The TV version of those old military uniforms is extremely flattering to the man wearing it, even if it is splattered with mud. Especially if the man is Sean Bean.
 Signature Cheryl
tony cooper - 11 Sep 2009 05:58 GMT >I've always thought mens' ties were extremely silly and unnecessary >garments. For sheer discomfort and impracticality, they can't compare >with women's pantyhose or high-heeled shoes, but they are still an odd >garment. I liked to wear neckties. I wore a suit and tie every business day until I sold the business and retired. With a few exceptions, almost every suit I purchased over the years was almost indistinguishable from something I already had in my closet. For most of the years, I wore either a solid white, blue, cream, or yellow shirt. In the later years, some striped shirts made their way into my closet, though.
The only thing about me that was different day-to-day was my necktie. I bought neckties like some women buy shoes.
 Signature Tony Cooper - Orlando, Florida
Wood Avens - 11 Sep 2009 10:31 GMT >I bought neckties like some women buy shoes. I bet they were less expensive, though.
 Signature Katy Jennison
spamtrap: remove the first two letters after the @
Chuck Riggs - 08 Sep 2009 14:10 GMT >>> Chuck wrote on Sun, 06 Sep 2009 14:19:18 +0100: >>> [quoted text clipped - 20 lines] >weather allowed, I would wear short sleeves the year round - I just hate >the feeling of cloth round my arms; it feels hampering. Here in the increasingly tropical British Isles, short sleeves generally work. At least that is the style of shirt I prefer. In Maine, where there are four distinct seasons, residents generally prefer light trousers and jackets in the spring, shorts and short-sleeved shirts in the summer, wool in the autumn and gloves, high boots, long johns, wool trousers, flannel shirts and fur hats in the winter.
 Signature
Regards,
Chuck Riggs, who speaks AmE, lives near Dublin, Ireland and usually spells in BrE
HVS - 08 Sep 2009 14:19 GMT On 08 Sep 2009, Chuck Riggs wrote
>>>> Chuck wrote on Sun, 06 Sep 2009 14:19:18 +0100: >>>> [quoted text clipped - 30 lines] > autumn and gloves, high boots, long johns, wool trousers, > flannel shirts and fur hats in the winter. Horses and all that. I can't abide short sleeves, and don't own any short-sleeved shirts other than a couple of T-shirts (which I wear only if there's particularly hot garden work to do, after which I switch back into a long-sleeved shirt).
My sole concession to very hot weather is to roll my sleeves up half-way to the elbow; no further, though. (No, I don't own a pair of shorts, either; equally disliked.)

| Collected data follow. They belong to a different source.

/-- Registers FAB_DIRECT_CMD to FAB_ATOM. -/
def regTable5 : List RegSpec := [
  ⟨61, [⟨0, 1, 9437952, 8, 1, 8⟩],
    [⟨0, 6, .rw, 0, 20⟩, ⟨6, 2, .rw, 0, 20⟩, ⟨8, 3, .rw, 0, 20⟩, ⟨11, 1, .rw, 0, 20⟩, ⟨12, 9, .rw, 0, 20⟩, ⟨21, 1, .wo, 0, 0⟩, ⟨22, 1, .ro, 0, 0⟩, ⟨23, 8, .ro, 0, 20⟩]⟩,
  ⟨62, [⟨0, 1, 9437960, 8, 1, 8⟩],
    [⟨0, 46, .rw, 0, 20⟩]⟩,
  ⟨63, [⟨0, 1, 9437968, 8, 1, 8⟩],
    [⟨0, 41, .rw, 0, 20⟩]⟩,
  ⟨64, [⟨0, 1, 9438208, 8, 1, 8⟩],
    [⟨0, 1, .rw, 0, 24⟩, ⟨1, 2, .rw, 0, 24⟩, ⟨3, 8, .rw, 0, 24⟩, ⟨11, 16, .rw, 0, 24⟩]⟩,
  ⟨65, [⟨0, 1, 9438216, 8, 1, 8⟩],
    [⟨0, 16, .rw, 0, 24⟩, ⟨16, 16, .rw, 0, 24⟩, ⟨32, 16, .rw, 0, 24⟩, ⟨48, 6, .rw, 1, 24⟩]⟩,
  ⟨66, [⟨0, 1, 9438224, 8, 1, 8⟩],
    [⟨0, 64, .rw, 0, 24⟩]⟩,
  ⟨67, [⟨0, 1, 9438232, 8, 1, 8⟩],
    [⟨0, 21, .rc, 0, 24⟩, ⟨21, 21, .rc, 0, 24⟩, ⟨42, 21, .rc, 0, 24⟩]⟩,
  ⟨68, [⟨0, 1, 9535488, 8, 1, 8⟩],
    [⟨0, 52, .ro, 0, 60⟩, ⟨52, 8, .ro, 0, 60⟩, ⟨60, 1, .w1c, 0, 60⟩, ⟨61, 1, .ro, 0, 60⟩, ⟨62, 1, .ro, 0, 60⟩]⟩,
  ⟨69, [⟨0, 1, 9535496, 8, 1, 8⟩],
    [⟨0, 12, .ro, 0, 60⟩, ⟨12, 8, .ro, 0, 60⟩, ⟨20, 8, .ro, 0, 60⟩, ⟨28, 8, .ro, 0, 60⟩, ⟨36, 16, .ro, 0, 60⟩]⟩,
  ⟨70, [⟨0, 1, 9535504, 8, 1, 8⟩],
    [⟨0, 46, .ro, 0, 60⟩, ⟨46, 6, .ro, 0, 60⟩, ⟨52, 8, .ro, 0, 60⟩, ⟨60, 1, .w1c, 0, 60⟩, ⟨61, 1, .ro, 0, 60⟩]⟩,
  ⟨71, [⟨0, 1, 9535512, 8, 1, 8⟩],
    [⟨0, 12, .ro, 0, 60⟩, ⟨12, 4, .ro, 0, 60⟩, ⟨16, 16, .ro, 0, 60⟩, ⟨32, 16, .ro, 0, 60⟩]⟩,
  ⟨72, [⟨0, 1, 9535520, 8, 1, 8⟩],
    [⟨0, 13, .ro, 0, 60⟩, ⟨16, 16, .rc, 0, 60⟩, ⟨32, 16, .rc, 0, 60⟩, ⟨48, 16, .rc, 0, 60⟩]⟩]

/-- Registers FAB_TEAR to FRY_TIMER. -/
def regTable6 : List RegSpec := [
  ⟨73, [⟨0, 1, 9535528, 8, 1, 8⟩],
    [⟨0, 2, .ro, 0, 60⟩, ⟨2, 6, .ro, 0, 60⟩, ⟨8, 1, .w1c, 0, 60⟩, ⟨9, 1, .ro, 0, 0⟩, ⟨16, 16, .rc, 0, 60⟩]⟩,
  ⟨74, [⟨0, 64, 9539584, 1024, 64, 16⟩],
    [⟨0, 1, .rwl, 0, 124⟩, ⟨1, 1, .ro, 0, 124⟩, ⟨2, 8, .rwl, 0, 124⟩, ⟨16, 25, .rwl, 0, 124⟩, ⟨41, 16, .rwl, 0, 124⟩]⟩,
  ⟨75, [⟨0, 64, 9539592, 1024, 64, 16⟩],
    [⟨0, 48, .rwl, 0, 124⟩, ⟨48, 4, .rwl, 0, 124⟩]⟩,
  ⟨76, [⟨0, 1, 512, 8, 1, 8⟩],
    [⟨0, 1, .ro, 0, 124⟩, ⟨1, 1, .ro, 0, 124⟩, ⟨2, 1, .ro, 0, 124⟩, ⟨3, 1, .wo, 0, 0⟩, ⟨4, 1, .wo, 0, 0⟩, ⟨5, 1, .wo, 0, 0⟩, ⟨6, 1, .rw, 0, 124⟩]⟩,
  ⟨77, [⟨0, 2, 528, 16, 2, 8⟩],
    [⟨0, 1, .ro, 0, 0⟩, ⟨1, 3, .ro, 0, 0⟩, ⟨4, 5, .ro, 0, 0⟩, ⟨9, 1, .ro, 0, 0⟩, ⟨16, 16, .rc, 0, 124⟩]⟩,
  ⟨78, [⟨0, 2, 544, 16, 2, 8⟩],
    [⟨30, 11, .rw, 0, 120⟩]⟩,
  ⟨79, [⟨0, 1, 560, 8, 1, 8⟩],
    [⟨0, 41, .ro, 0, 124⟩, ⟨41, 2, .ro, 0, 124⟩, ⟨43, 1, .ro, 0, 124⟩, ⟨44, 8, .ro, 0, 124⟩, ⟨52, 1, .w1c, 0, 124⟩, ⟨53, 1, .ro, 0, 124⟩, ⟨54, 10, .ro, 0, 124⟩]⟩,
  ⟨80, [⟨0, 32, 3145728, 2048, 32, 64⟩],
    [⟨0, 1, .rw, 0, 124⟩, ⟨1, 2, .rw, 0, 124⟩, ⟨3, 2, .rw, 0, 124⟩, ⟨5, 5, .rw, 0, 124⟩, ⟨10, 6, .rw, 0, 124⟩]⟩,
  ⟨81, [⟨0, 32, 3145736, 2048, 32, 64⟩],
    [⟨0, 41, .rw, 0, 124⟩, ⟨41, 4, .rw, 0, 124⟩]⟩,
  ⟨82, [⟨0, 32, 3145744, 2048, 32, 64⟩],
    [⟨0, 2, .rw, 0, 124⟩, ⟨2, 4, .rw, 0, 124⟩, ⟨6, 58, .rw, 0, 124⟩]⟩,
  ⟨83, [⟨0, 32, 3145752, 2048, 32, 64⟩],
    [⟨0, 16, .rw, 0, 124⟩, ⟨16, 16, .ro, 0, 124⟩, ⟨32, 16, .ro, 0, 124⟩, ⟨48, 16, .rw, 0, 124⟩]⟩,
  ⟨84, [⟨0, 32, 3145760, 2048, 32, 64⟩],
    [⟨0, 64, .rw, 0, 124⟩]⟩]

/-- Registers FRY_PERIOD to MBX_LOG. -/
def regTable7 : List RegSpec := [
  ⟨85, [⟨0, 32, 3145768, 2048, 32, 64⟩],
    [⟨0, 32, .rw, 1024, 124⟩]⟩,
  ⟨86, [⟨0, 32, 3145776, 2048, 32, 64⟩],
    [⟨0, 2, .ro, 0, 0⟩, ⟨2, 8, .ro, 0, 124⟩, ⟨10, 8, .ro, 0, 124⟩, ⟨18, 16, .rc, 0, 124⟩, ⟨34, 1, .ro, 0, 0⟩, ⟨35, 1, .ro, 0, 124⟩]⟩,
  ⟨87, [⟨0, 64, 268435456, 1024, 64, 16⟩],
    [⟨0, 64, .rw, 0, 124⟩]⟩,
  ⟨88, [⟨0, 64, 268435464, 1024, 64, 16⟩],
    [⟨0, 1, .ro, 0, 124⟩, ⟨1, 1, .wo, 0, 0⟩, ⟨2, 6, .ro, 0, 124⟩, ⟨8, 1, .ro, 0, 127⟩, ⟨9, 8, .ro, 0, 124⟩, ⟨17, 8, .ro, 0, 124⟩]⟩,
  ⟨89, [⟨0, 128, 2097152, 4096, 64, 64⟩],
    [⟨0, 1, .rw, 0, 124⟩, ⟨1, 1, .rw, 0, 124⟩, ⟨2, 1, .rw, 0, 124⟩, ⟨3, 4, .rw, 0, 124⟩, ⟨7, 4, .rw, 0, 124⟩, ⟨11, 10, .rw, 20, 124⟩, ⟨21, 1, .wo, 0, 0⟩, ⟨22, 1, .wo, 0, 0⟩]⟩,
  ⟨90, [⟨0, 128, 2097160, 4096, 64, 64⟩],
    [⟨0, 41, .rw, 0, 124⟩]⟩,
  ⟨91, [⟨0, 128, 2097168, 4096, 64, 64⟩],
    [⟨0, 16, .ro, 0, 124⟩, ⟨16, 16, .ro, 0, 124⟩, ⟨32, 16, .ro, 0, 124⟩, ⟨48, 16, .ro, 0, 124⟩]⟩,
  ⟨92, [⟨0, 128, 2097176, 4096, 64, 64⟩],
    [⟨0, 2, .ro, 0, 124⟩, ⟨2, 1, .ro, 0, 0⟩, ⟨3, 8, .ro, 0, 124⟩, ⟨11, 16, .ro, 0, 124⟩, ⟨27, 16, .ro, 0, 124⟩, ⟨43, 16, .rc, 0, 124⟩]⟩,
  ⟨93, [⟨0, 2, 2105344, 16, 2, 8⟩],
    [⟨0, 64, .ro, 0, 124⟩]⟩,
  ⟨94, [⟨0, 64, 1048576, 512, 64, 8⟩],
    [⟨0, 6, .rwl, 0, 124⟩, ⟨6, 6, .rwl, 0, 124⟩, ⟨12, 1, .rwl, 0, 124⟩]⟩,
  ⟨95, [⟨0, 1, 1049088, 8, 1, 8⟩],
    [⟨0, 1, .rw, 0, 124⟩, ⟨1, 2, .ro, 0, 124⟩]⟩,
  ⟨96, [⟨0, 1, 1049096, 8, 1, 8⟩],
    [⟨0, 6, .ro, 0, 124⟩, ⟨6, 6, .ro, 0, 124⟩, ⟨12, 8, .ro, 0, 124⟩, ⟨20, 1, .w1c, 0, 124⟩, ⟨21, 1, .ro, 0, 124⟩, ⟨22, 16, .ro, 0, 124⟩]⟩]

/-- Registers GLB_RTLOAD to PWR_CLK. -/
def regTable8 : List RegSpec := [
  ⟨97, [⟨0, 1, 768, 8, 1, 8⟩],
    [⟨0, 1, .wo, 0, 0⟩, ⟨1, 1, .ro, 0, 0⟩, ⟨2, 8, .ro, 0, 124⟩, ⟨10, 1, .ro, 0, 124⟩]⟩,
  ⟨98, [⟨0, 1, 776, 8, 1, 8⟩],
    [⟨0, 41, .rw, 0, 124⟩]⟩,
  ⟨99, [⟨0, 1, 784, 8, 1, 8⟩],
    [⟨0, 1, .ro, 0, 124⟩, ⟨1, 1, .ro, 0, 124⟩, ⟨2, 1, .ro, 0, 124⟩, ⟨3, 1, .ro, 0, 124⟩, ⟨4, 1, .ro, 0, 124⟩, ⟨5, 1, .ro, 0, 108⟩, ⟨6, 1, .ro, 0, 108⟩, ⟨7, 1, .ro, 0, 124⟩]⟩,
  ⟨100, [⟨0, 8, 800, 64, 8, 8⟩],
    [⟨0, 3, .ro, 0, 0⟩, ⟨3, 10, .ro, 1000, 0⟩, ⟨13, 3, .ro, 0, 124⟩, ⟨16, 16, .rc, 0, 124⟩, ⟨32, 16, .ro, 0, 124⟩]⟩,
  ⟨101, [⟨0, 1, 864, 8, 1, 8⟩],
    [⟨0, 64, .ro, 0, 124⟩]⟩,
  ⟨102, [⟨0, 1, 872, 8, 1, 8⟩],
    [⟨0, 64, .ro, 0, 124⟩]⟩,
  ⟨103, [⟨0, 1, 880, 8, 1, 8⟩],
    [⟨0, 64, .rw, 0, 124⟩]⟩,
  ⟨104, [⟨0, 1, 6291456, 8, 1, 8⟩],
    [⟨0, 16, .ro, 0, 0⟩, ⟨16, 16, .ro, 0, 0⟩, ⟨32, 16, .ro, 0, 0⟩, ⟨48, 16, .ro, 0, 0⟩]⟩,
  ⟨105, [⟨0, 1, 6291464, 8, 1, 8⟩],
    [⟨0, 3, .ro, 0, 0⟩, ⟨3, 4, .ro, 0, 124⟩]⟩,
  ⟨106, [⟨0, 1, 6291472, 8, 1, 8⟩],
    [⟨0, 2, .wo, 0, 0⟩, ⟨2, 8, .ro, 0, 124⟩, ⟨10, 3, .rw, 0, 124⟩]⟩,
  ⟨107, [⟨0, 1, 6291480, 8, 1, 8⟩],
    [⟨0, 3, .ro, 0, 28⟩, ⟨3, 3, .ro, 0, 28⟩, ⟨6, 3, .ro, 0, 0⟩, ⟨9, 3, .ro, 0, 0⟩, ⟨12, 3, .ro, 0, 0⟩, ⟨15, 3, .ro, 0, 0⟩, ⟨18, 3, .ro, 0, 20⟩, ⟨32, 16, .rc, 0, 124⟩]⟩,
  ⟨108, [⟨0, 1, 6291488, 8, 1, 8⟩],
    [⟨0, 1, .ro, 0, 0⟩, ⟨1, 1, .ro, 0, 0⟩, ⟨2, 1, .ro, 0, 0⟩, ⟨3, 1, .ro, 0, 0⟩, ⟨16, 16, .rc, 0, 124⟩]⟩]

 Signature Cheers, Harvey CanEng and BrEng, indiscriminately mixed
Robin Bignall - 08 Sep 2009 21:48 GMT >On 08 Sep 2009, Chuck Riggs wrote > [quoted text clipped - 37 lines] >wear only if there's particularly hot garden work to do, after >which I switch back into a long-sleeved shirt). Interesting. I took to short-sleeved shirts with a breast pocket (some with button-down collars) after a three-month trip to America in 1973. Back in those days such shirts were considered very American, but I liked them. In fact <vanity warning> the only time I wore long-sleeved shirts was during visits to IBM development locations, so that I could show off my IBM Special Innovation Award cufflinks and tiepin, something quite unusual for someone in marketing to get. Alas, I don't think anybody realised what they were.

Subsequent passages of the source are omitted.